--- Data for processing ---
-- ==== Sys2Proof/WellFormed.lean ====
section
/-! DEFINITION. Which instruction words are well formed: the checks that the fate of an encoding makes on operands that
a field can hold but an instruction cannot take (R12, R65, R66, R67, R112, R113, R186, R234). -/

namespace Sys2Proof

/-- The register number is even: it can name a 64-bit operand (R12). -/
def even {n : Nat} (r : BitVec n) : Bool := r.toNat % 2 == 0

/-- The register number is a multiple of 4: it can name a 16-byte operand (R234). -/
def quad {n : Nat} (r : BitVec n) : Bool := r.toNat % 4 == 0

/-- The formats of cvt that are narrower than BF16 (R65). -/
def CvtFmt.tiny : CvtFmt → Bool
  | .e4m3 | .e5m2 | .l6 => true
  | .f32 | .bf16 | .f16 | .i32 | .n32 => false

/-- The integer formats of cvt (R65). -/
def CvtFmt.integer : CvtFmt → Bool
  | .i32 | .n32 => true
  | .f32 | .bf16 | .f16 | .e4m3 | .e5m2 | .l6 => false

/-- A pair of cvt formats that is not reserved (R65). -/
def cvtOk (src dst : CvtFmt) : Bool :=
  src != dst && !(src.tiny && dst.tiny) && !(src == .l6 && dst.integer) && !(dst == .l6 && src.integer)

/-- The indices that unpk takes (R113). -/
def PackFmt.elems : PackFmt → Nat
  | .e4m3 => 4
  | .e5m2 => 4
  | .l6 => 16
  | .bf16 => 2

/-- A group of three registers that stays within v63 when the format is L6 (R112, R113). -/
def PackFmt.fits (f : PackFmt) (r : VReg) : Bool := f != .l6 || r.toNat ≤ 61

/-- The scales of an MMA lie within v63 (R80, R186). -/
def sclOk (scl : Option (VReg × BitVec 2)) : Bool :=
  match scl with
  | none => true
  | some (vs, _) => vs.toNat ≤ 59

/-- The literal of WAITC holds no reserved value (R67, R259). -/
def waitcLitOk (x : Nat) : Bool :=
  bitsOf x 0 3 ≤ 4 && !(bitOf x 3 && (bitsOf x 0 3 == 0 || bitsOf x 0 3 == 1 || bitsOf x 0 3 == 4)) &&
    bitsOf x 16 16 == 0

/-- The literal of COMB holds no reserved value (R67, R262). -/
def combLitOk (x : Nat) : Bool := x / 2 ^ 6 == 0

/-- The literal and the register of METHREG hold no reserved value (R67, R261). -/
def methregLitOk (ka : KReg) (x : Nat) : Bool :=
  x / 2 ^ 12 == 0 && (!bitOf x 11 || (bitsOf x 6 5 == 0 && ka == 0))

/-- The register of SRR and SRW: a k register number with RK = 1 (R54). -/
def sysRegOk (reg : BitVec 6) (rk : Bool) : Bool := !rk || reg.toNat < 32

/-- The instruction passes every check that R66 and R67 make on the operands its fields hold. A step of the hardware
or of the host has no encoding and always passes. -/
def Instr.wf : Instr → Bool
  | .icmp k _ _ a b _ => (k == .i32 || k == .n32) || (even a && even b)
  | .add64 k d a b _ => even d && even a && (k == .addSx || even b)
  | .lea _ d a _ _ => even d && even a
  | .add64i d a _ => even d && even a
  | .cvt s t _ _ _ _ => cvtOk s t
  | .fsign op _ _ b _ => op == .copysign || b == 0
  | .pack f d _ _ _ => f.fits d
  | .unpk f j _ a _ => j.toNat < f.elems && f.fits a
  | .ualu op _ _ b _ => op != .umov || b == 0
  | .bcast _ a w64 _ _ => !w64 || even a
  | .bart op d _ _ => op == .word || d.toNat < 4
  | .mmaE4m3 _ _ va scl _ => va.toNat ≤ 48 && sclOk scl
  | .mmaE5m2 _ _ va scl _ => va.toNat ≤ 48 && sclOk scl
  | .mmaL6 _ _ va scl _ => va.toNat ≤ 52 && sclOk scl
  | .mmaI8 _ _ va _ => va.toNat ≤ 48
  | .mmaBf16 _ _ va _ => va.toNat ≤ 48
  | .mmaF16 _ _ va _ => va.toNat ≤ 48
  | .mramp n _ => n.toNat ≤ 10
  | .ldlB64 d _ => even d
  | .stlB64 d _ => even d
  | .ldsB64 d _ => even d
  | .stsB64 d _ => even d
  | .ldxB64 d _ => even d
  | .stxB64 d _ => even d
  | .ldsB128 d _ => quad d
  | .stsB128 d _ => quad d
  | .ldxB128 d _ => quad d
  | .stxB128 d _ => quad d
  | .cas d _ => even d
  | .casv d _ => even d
  | .caspt d _ => quad d
  | .waitc d _ x => even d && waitcLitOk x.toNat
  | .comb d _ x => quad d && combLitOk x.toNat
  | .methreg ka x _ => methregLitOk ka x.toNat
  | .srr reg _ rk => sysRegOk reg rk
  | .srw reg _ rk => sysRegOk reg rk
  | _ => true

/-- No field holds a reserved value, and every unused field is zero: the part of `Instr.wf` that REP checks on the word that
it repeats (R57). The registers that operands name are left to R125 and to the issue of each repeat. -/
def Instr.encOk : Instr → Bool
  | .cvt s t _ _ _ _ => cvtOk s t
  | .fsign op _ _ b _ => op == .copysign || b == 0
  | .unpk f j _ _ _ => j.toNat < f.elems
  | .ualu op _ _ b _ => op != .umov || b == 0
  | .bart op d _ _ => op == .word || d.toNat < 4
  | .mramp n _ => n.toNat ≤ 10
  | .waitc _ _ x => waitcLitOk x.toNat
  | .comb _ _ x => combLitOk x.toNat
  | .methreg ka x _ => methregLitOk ka x.toNat
  | .srr reg _ rk => sysRegOk reg rk
  | .srw reg _ rk => sysRegOk reg rk
  | _ => true

end Sys2Proof
end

--- Work required ---
The response must repeat exactly the lines from the top of the material through the line containing "operand (R12). -/", both included, with no other output.

--- Finished exercise ---
-- ==== Sys2Proof/WellFormed.lean ====
section
/-! DEFINITION. Which instruction words are well formed: the checks that the fate of an encoding makes on operands that
a field can hold but an instruction cannot take (R12, R65, R66, R67, R112, R113, R186, R234). -/

namespace Sys2Proof

/-- The register number is even: it can name a 64-bit operand (R12). -/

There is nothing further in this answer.